Identifying possible outliers is critical, and it is necessary to remove them before performing an analysis [34]. For this purpose, we utilized the Weka software with an “IQR” filter to remove the outliers from the dataset, and “4926” instances out of “11,176” were outliers in the dataset. These were removed from the dataset and made the dataset ready for predictive analysis. Finally, data preparation was performed successfully, and it selected the “41” features along with clean data for the next phase.
3.3. Problem Formulation
Two classifications were conducted on the dataset, including multi-class classification [35] and binary classification problems [36]. Star ratings are a multi-class classification problem with a range of 1–5 target classes in the dataset. Therefore, we propose the multi-class classification solution for the problem using the five classes on the dataset by implementing the ML techniques. On the other hand, we divided the star rating into two classes: the “bad” and “good” target class, making it a binary classification problem. On the other hand, we converted the target variable for the binary classification problem by setting the range of 1–3.2 as a bad class and all others as good classes. This division of target variables for binary classification was performed to make the dataset balanced. The unbalanced target class overfits the ML model, which leads to biasness [37]. Therefore, we made a better division for the binary target class to overcome this issue. The performance of the ML techniques was evaluated based on the confusion matrix and critically analyzed by interpreting the results for each model.

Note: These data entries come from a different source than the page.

-- ==== Sys2Proof/Machine/Queues.lean ====
section
/-! DEFINITION. The hardware queue scheduler: user queues, hardware slots, launches, freezing (21_scheduler.md,
R321-R335). -/

namespace Sys2Proof.Machine

/-! ## Descriptors (R321) -/

/-- A word of device-physical memory as the HQS reads it; a refused read gives 0 (not stated; log 27). -/
def State.physWord (s : State) (pa : Nat) : Word := if (s.readRefuses pa).isSome then 0 else s.word pa

def State.descAddress (s : State) (u : Nat) : Nat := s.hub.qtb.toNat / 64 * 64 + 64 * u

/-- A word of a descriptor as it stands in its memory. -/
def State.descRaw (s : State) (u w : Nat) : Word := s.physWord (s.descAddress u + 8 * w)

/-- A word of a descriptor as the HQS reads it; one whose sector fails its ECC or its tag twice is a refused read (R369, R393). -/
def State.descWord (s : State) (u w : Nat) : Word := if s.hub.descLost.contains u then 0 else s.descRaw u w

/-- The HQS's reads of a descriptor in one step are over: a failure that they met is past. -/
def State.descRead (s : State) (u : Nat) : State :=
  if s.hub.descLost.contains u then s.modHub (fun h => { h with descLost := h.descLost.erase u }) else s

/-- Bits [hi:lo] of a word. -/
def field (v : Word) (hi lo : Nat) : Nat := v.toNat / 2 ^ lo % 2 ^ (hi - lo + 1)

/-- The HQS's access to a word of a descriptor takes the queue's class (R321, R332). -/
def State.chargeDesc (s : State) (u w : Nat) (write : Bool) : State :=
  let pa := s.descAddress u + 8 * w
  if (s.sliceRefuses pa).isSome then s else s.chargeSlice (field (s.descRaw u 3) 53 52) write pa

/-- The HQS writes a word of a descriptor. -/
def State.setDesc (s : State) (u w : Nat) (v : Word) : State :=
  let pa := s.descAddress u + 8 * w
  if (s.sliceRefuses pa).isSome then s else (s.chargeDesc u w true).setWord pa v

/-- STATE alone, or STATE with FCAUSE (R321). -/
def State.setQueueState (s : State) (u st : Nat) : State :=
  s.setDesc u 5 (BitVec.ofNat 64 (st * 2 ^ 56 + (s.descRaw u 5).toNat % 2 ^ 56))
def State.setQueueFrozen (s : State) (u : Nat) (fc : BitVec 8) : State :=
  s.setDesc u 5 (BitVec.ofNat 64 (2 * 2 ^ 56 + fc.toNat * 2 ^ 48 + (s.descRaw u 5).toNat % 2 ^ 48))

def State.queueRd (s : State) (u : Nat) : BitVec 32 := (s.descWord u 1).setWidth 32
def State.queueWr (s : State) (u : Nat) : BitVec 32 := (s.descWord u 2).setWidth 32

/-- A descriptor the HQS accepts when it maps the queue (R321). -/
def State.descOk (s : State) (u : Nat) : Bool :=
  let w := s.descWord u
  field (w 0) 11 0 == 0 && decide (6 ≤ field (w 1) 63 59) && decide (field (w 1) 63 59 ≤ 20) && field (w 1) 58 32 == 0 &&
  field (w 2) 63 32 == 0 && field (w 3) 63 56 != 0 && field (w 3) 51 0 == 0 && field (w 5) 47 0 == 0 &&
  field (w 6) 63 32 == 0 && (w 7) == 0

/-! ## The work count (R323) -/

/-- Entries of a list of tasks that belong to a queue. -/
def countHq (l : List TaskEntry) (q : BitVec 6) : Nat := (l.filter (·.hq == q)).length
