-- ==== Sys2Proof/Machine/Core.lean ====
section
/-! DEFINITION. The machine as the host sees it. -/

def Sys2Proof.core : Host.Core :=
  { State := Sys2Proof.Machine.State
    Fault := Sys2Proof.Machine.Fault
    Refusal := Sys2Proof.Machine.Refusal
    step := Sys2Proof.Machine.step
    reset := Sys2Proof.Machine.State.reset }
end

Predictive analysis is a significant part of this research for creating good enough and timely decisions using HHCAs using the five machine learning algorithms. In this case study, the HHCA dataset was considered for predictive analysis using feature selection and predictive analysis. We uncovered the most influential features and then built the predictive model using the vital feature. The Weka tool was considered the most powerful predictive analysis for building ML predictive models.

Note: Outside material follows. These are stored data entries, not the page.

/-- R217 to R223, R266: the checks of `tup` and `tdn`, the base of the node table, one internal node upward and one leaf
downward, and the write of the value with its flags; the words read and written take their banks (R210, R272). -/
def Obligations.Trellis : Prop :=
  ∀ (s : State) (m : MemOp) (b : OpB) (v o : Nat),
    let va := s.ea m
    let w := s.seen.view v s.now
    let lo := s.number (localKey s.cur.core o) 8
    let hi := s.number (localKey s.cur.core (o + 8)) 8
    let node (x : Nat) : Nat := s.thr.tb.toNat + 4 * (x % 2 ^ 12)
    let value (o : Nat) : Machine.Num := fp32.decode (s.number (localKey s.cur.core o) 4)
    let a0 := node lo
    let a1 := node (lo / 2 ^ 12)
    let out := node (hi / 2 ^ 32)
    let sum (x y : Machine.Num) := Machine.Num.add s.thr.round x y
    let q := if hi / 2 ^ 48 % 2 = 1 then (value a0).mul (value a1) else sum (value a0) (value a1)
    let up := fmtEncode 7 flagOF true (s.rs.raise (if q.2 then flagNV else 0)) q.1
    let d := sum (value (a0 + w.doff)) (value (out + w.doff))
    let down := fmtEncode 7 flagOF true (s.rs.raise (if d.2 then flagNV else 0)) d.1
    let ready := s.regsReady (memRegs m)
    let both (P : Prop) (cause : BitVec 8) : Prop := ready → P →
      Answers (.tup m) s (fun t => Raised s t cause 0 va) ∧ Answers (.tdn m) s (fun t => Raised s t cause 0 va)
    let starts (i : Instr) (reads : List Nat) (offset : Nat) (e : Nat × Rs) : Prop := Answers i s (fun t => ∃ j : TreeJob,
      j.toRead = [] ∧ j.toWrite = [(offset, e.1)] ∧ j.srs = e.2.srs ∧ j.flags = e.2.fl ∧ j.xw = 0 ∧ j.evaluated = true ∧
      t.due = s.due ++ [.treeComplete s.cur.core s.cur.slot] ∧
      ThreadIs { s.useWords s.cur.core 0 (wordsOf reads) with due := t.due } t
        { s.thr with pc := s.cur.next, wait := .tree j, wakeAt := Max.max s.thr.wakeAt (s.now + 8) })
    let readable := regionOf va = .near v o true ∧ va.toNat % 16 = 0 ∧ v ≠ 0 ∧ w.bad = false ∧ w.sf = 7 ∧ w.df = 7
    (s.regsReady (bRegs b) → Answers (.tcfg b) s (fun t => ThreadIs s t
      { s.thr with tb := BitVec.ofNat 17 ((s.opB b).toNat / 4 * 4), pc := s.cur.next, wait := .none })) ∧
    both (∀ v o, regionOf va ≠ .near v o true) 0x0C ∧
    both (regionOf va = .near v o true ∧ va.toNat % 16 ≠ 0) 0x04 ∧
    both (regionOf va = .near v o true ∧ va.toNat % 16 = 0 ∧
      (v = 0 ∨ w.bad = true ∨ w.sf ≠ w.df ∨ (w.sf ≠ 7 ∧ w.sf ≠ 8))) 0x01 ∧
    both (readable ∧ 2 ^ 17 ≤ out) 0x0C ∧
    (ready → readable → s.thr.relaxedOut = [] → hi / 2 ^ 44 % 16 = 1 → a0 < 2 ^ 17 → a1 < 2 ^ 17 → out < 2 ^ 17 →
      starts (.tup m) [a0, a1] out up) ∧
    (ready → readable → s.thr.relaxedOut = [] → hi / 2 ^ 44 % 16 = 0 → a0 + w.doff < 2 ^ 17 → out + w.doff < 2 ^ 17 →
      (a0 + w.doff) / 8 = (out + w.doff) / 8 → starts (.tdn m) [a0, a0 + w.doff, out + w.doff] (a0 + w.doff) down) ∧
    (∀ (p n offset value : Nat) (j : TreeJob), (s.slot p n).wait = .tree j → j.toRead = [] → j.xw = 0 →
      j.toWrite = [(offset, value)] → (s.slot p n).late = [] → Answers (.treeComplete p n) s (fun t =>
        SlotIs ((s.useWords p 1 [offset / 8 * 8]).withMemory t) t p n { s.slot p n with
          srs := j.srs, nflag := (s.slot p n).nflag ||| j.flags, wait := .none } ∧ t.fe = s.fe ∧
        StoredAt s t (localKey p offset) (leList 4 value)))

The proposed study utilized ML and DL models to show the effectiveness of the proposed features. SVM is a powerful algorithm due to its kernel techniques such as the linear, polynomial, and RBF kernel. These kernel tricks are used to transform the data from one feature pace to another feature space, where the data are more linearly separable [38]. Along with SVM, RF and DT were selected from the ML techniques for binary and multi-class classification problems. Moreover, from deep learning models, the DNN was selected, and the results were compared with other ML models. DNN performed well in binary classification compared to the other models.
4. Results
A deep analysis is conducted in this portion of the research. All the steps and outcomes from the previous methodology section are employed here to gain valuable insights from the HHCA dataset. Briefly, experiments were conducted on the available data by employing statistical techniques to uncover the helpful attributes from the available data. Moreover, a concise approach was performed using machine learning to build sophisticated models to obtain valuable outcomes from those outperformed characteristics.

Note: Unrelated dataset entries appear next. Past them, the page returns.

-- ==== Sys2Proof/Laws/State.lean ====
section
/-! SUPPORT. Every field and every accessor of the state after every update of it, so that no proof unfolds a record
update. The named updates of Machine/Ops.lean (modCore and its like) unfold to these. -/

namespace Sys2Proof.Machine

/-! ## A field that an update leaves alone -/

@[simp] theorem State.mem_setCore (s : State) (p : Nat) (c : Core) : (s.setCore p c).mem = s.mem := rfl
@[simp] theorem State.fe_setCore (s : State) (p : Nat) (c : Core) : (s.setCore p c).fe = s.fe := rfl
@[simp] theorem State.dies_setCore (s : State) (p : Nat) (c : Core) : (s.setCore p c).dies = s.dies := rfl
@[simp] theorem State.slices_setCore (s : State) (p : Nat) (c : Core) : (s.setCore p c).slices = s.slices := rfl
@[simp] theorem State.klus_setCore (s : State) (p : Nat) (c : Core) : (s.setCore p c).klus = s.klus := rfl
@[simp] theorem State.hub_setCore (s : State) (p : Nat) (c : Core) : (s.setCore p c).hub = s.hub := rfl
@[simp] theorem State.place_setCore (s : State) (p : Nat) (c : Core) : (s.setCore p c).place = s.place := rfl
@[simp] theorem State.saved_setCore (s : State) (p : Nat) (c : Core) : (s.setCore p c).saved = s.saved := rfl
@[simp] theorem State.runs_setCore (s : State) (p : Nat) (c : Core) : (s.setCore p c).runs = s.runs := rfl
@[simp] theorem State.outMem_setCore (s : State) (p : Nat) (c : Core) : (s.setCore p c).outMem = s.outMem := rfl
@[simp] theorem State.outFull_setCore (s : State) (p : Nat) (c : Core) : (s.setCore p c).outFull = s.outFull := rfl
@[simp] theorem State.cur_setCore (s : State) (p : Nat) (c : Core) : (s.setCore p c).cur = s.cur := rfl
@[simp] theorem State.walked_setCore (s : State) (p : Nat) (c : Core) : (s.setCore p c).walked = s.walked := rfl
@[simp] theorem State.due_setCore (s : State) (p : Nat) (c : Core) : (s.setCore p c).due = s.due := rfl
@[simp] theorem State.choices_setCore (s : State) (p : Nat) (c : Core) : (s.setCore p c).choices = s.choices := rfl
@[simp] theorem State.rounds_setCore (s : State) (p : Nat) (c : Core) : (s.setCore p c).rounds = s.rounds := rfl
@[simp] theorem State.sweep_setCore (s : State) (p : Nat) (c : Core) : (s.setCore p c).sweep = s.sweep := rfl

@[simp] theorem State.mem_setSlot (s : State) (p n : Nat) (t : Slot) : (s.setSlot p n t).mem = s.mem := rfl
@[simp] theorem State.fe_setSlot (s : State) (p n : Nat) (t : Slot) : (s.setSlot p n t).fe = s.fe := rfl
@[simp] theorem State.dies_setSlot (s : State) (p n : Nat) (t : Slot) : (s.setSlot p n t).dies = s.dies := rfl
@[simp] theorem State.slices_setSlot (s : State) (p n : Nat) (t : Slot) : (s.setSlot p n t).slices = s.slices := rfl
@[simp] theorem State.klus_setSlot (s : State) (p n : Nat) (t : Slot) : (s.setSlot p n t).klus = s.klus := rfl
@[simp] theorem State.hub_setSlot (s : State) (p n : Nat) (t : Slot) : (s.setSlot p n t).hub = s.hub := rfl
@[simp] theorem State.place_setSlot (s : State) (p n : Nat) (t : Slot) : (s.setSlot p n t).place = s.place := rfl
@[simp] theorem State.saved_setSlot (s : State) (p n : Nat) (t : Slot) : (s.setSlot p n t).saved = s.saved := rfl
@[simp] theorem State.runs_setSlot (s : State) (p n : Nat) (t : Slot) : (s.setSlot p n t).runs = s.runs := rfl
@[simp] theorem State.outMem_setSlot (s : State) (p n : Nat) (t : Slot) : (s.setSlot p n t).outMem = s.outMem := rfl
@[simp] theorem State.outFull_setSlot (s : State) (p n : Nat) (t : Slot) : (s.setSlot p n t).outFull = s.outFull := rfl
@[simp] theorem State.cur_setSlot (s : State) (p n : Nat) (t : Slot) : (s.setSlot p n t).cur = s.cur := rfl
@[simp] theorem State.walked_setSlot (s : State) (p n : Nat) (t : Slot) : (s.setSlot p n t).walked = s.walked := rfl
@[simp] theorem State.due_setSlot (s : State) (p n : Nat) (t : Slot) : (s.setSlot p n t).due = s.due := rfl
@[simp] theorem State.choices_setSlot (s : State) (p n : Nat) (t : Slot) : (s.setSlot p n t).choices = s.choices := rfl
@[simp] theorem State.rounds_setSlot (s : State) (p n : Nat) (t : Slot) : (s.setSlot p n t).rounds = s.rounds := rfl
@[simp] theorem State.sweep_setSlot (s : State) (p n : Nat) (t : Slot) : (s.setSlot p n t).sweep = s.sweep := rfl

@[simp] theorem State.mem_setTile (s : State) (p : Nat) (x : Tile) (v : TileState) : (s.setTile p x v).mem = s.mem := rfl
@[simp] theorem State.fe_setTile (s : State) (p : Nat) (x : Tile) (v : TileState) : (s.setTile p x v).fe = s.fe := rfl
@[simp] theorem State.dies_setTile (s : State) (p : Nat) (x : Tile) (v : TileState) : (s.setTile p x v).dies = s.dies := rfl
@[simp] theorem State.slices_setTile (s : State) (p : Nat) (x : Tile) (v : TileState) : (s.setTile p x v).slices = s.slices := rfl
@[simp] theorem State.klus_setTile (s : State) (p : Nat) (x : Tile) (v : TileState) : (s.setTile p x v).klus = s.klus := rfl
@[simp] theorem State.hub_setTile (s : State) (p : Nat) (x : Tile) (v : TileState) : (s.setTile p x v).hub = s.hub := rfl
@[simp] theorem State.place_setTile (s : State) (p : Nat) (x : Tile) (v : TileState) : (s.setTile p x v).place = s.place := rfl
@[simp] theorem State.saved_setTile (s : State) (p : Nat) (x : Tile) (v : TileState) : (s.setTile p x v).saved = s.saved := rfl
@[simp] theorem State.runs_setTile (s : State) (p : Nat) (x : Tile) (v : TileState) : (s.setTile p x v).runs = s.runs := rfl
@[simp] theorem State.outMem_setTile (s : State) (p : Nat) (x : Tile) (v : TileState) : (s.setTile p x v).outMem = s.outMem := rfl
@[simp] theorem State.outFull_setTile (s : State) (p : Nat) (x : Tile) (v : TileState) : (s.setTile p x v).outFull = s.outFull := rfl
@[simp] theorem State.cur_setTile (s : State) (p : Nat) (x : Tile) (v : TileState) : (s.setTile p x v).cur = s.cur := rfl
@[simp] theorem State.walked_setTile (s : State) (p : Nat) (x : Tile) (v : TileState) : (s.setTile p x v).walked = s.walked := rfl
@[simp] theorem State.due_setTile (s : State) (p : Nat) (x : Tile) (v : TileState) : (s.setTile p x v).due = s.due := rfl
@[simp] theorem State.choices_setTile (s : State) (p : Nat) (x : Tile) (v : TileState) : (s.setTile p x v).choices = s.choices := rfl
@[simp] theorem State.rounds_setTile (s : State) (p : Nat) (x : Tile) (v : TileState) : (s.setTile p x v).rounds = s.rounds := rfl
@[simp] theorem State.sweep_setTile (s : State) (p : Nat) (x : Tile) (v : TileState) : (s.setTile p x v).sweep = s.sweep := rfl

4.1. Feature Subset Selection
This subsection performs the feature subset selection for HHCAs using the “40” features to find the most influential indicators. To fulfil this need, we considered the various filters of the WEKA tool for feature selection and dimension reduction. The ranker method and greedy search algorithms find the most important feature from the dataset [39,40]. Principal component analysis (PCA) was used to reduce the dimension of the dataset before applying the predictive model to obtain the best score [41]. Finally, the HHCA dataset was normalized before feature engineering to make it within ranges for better results.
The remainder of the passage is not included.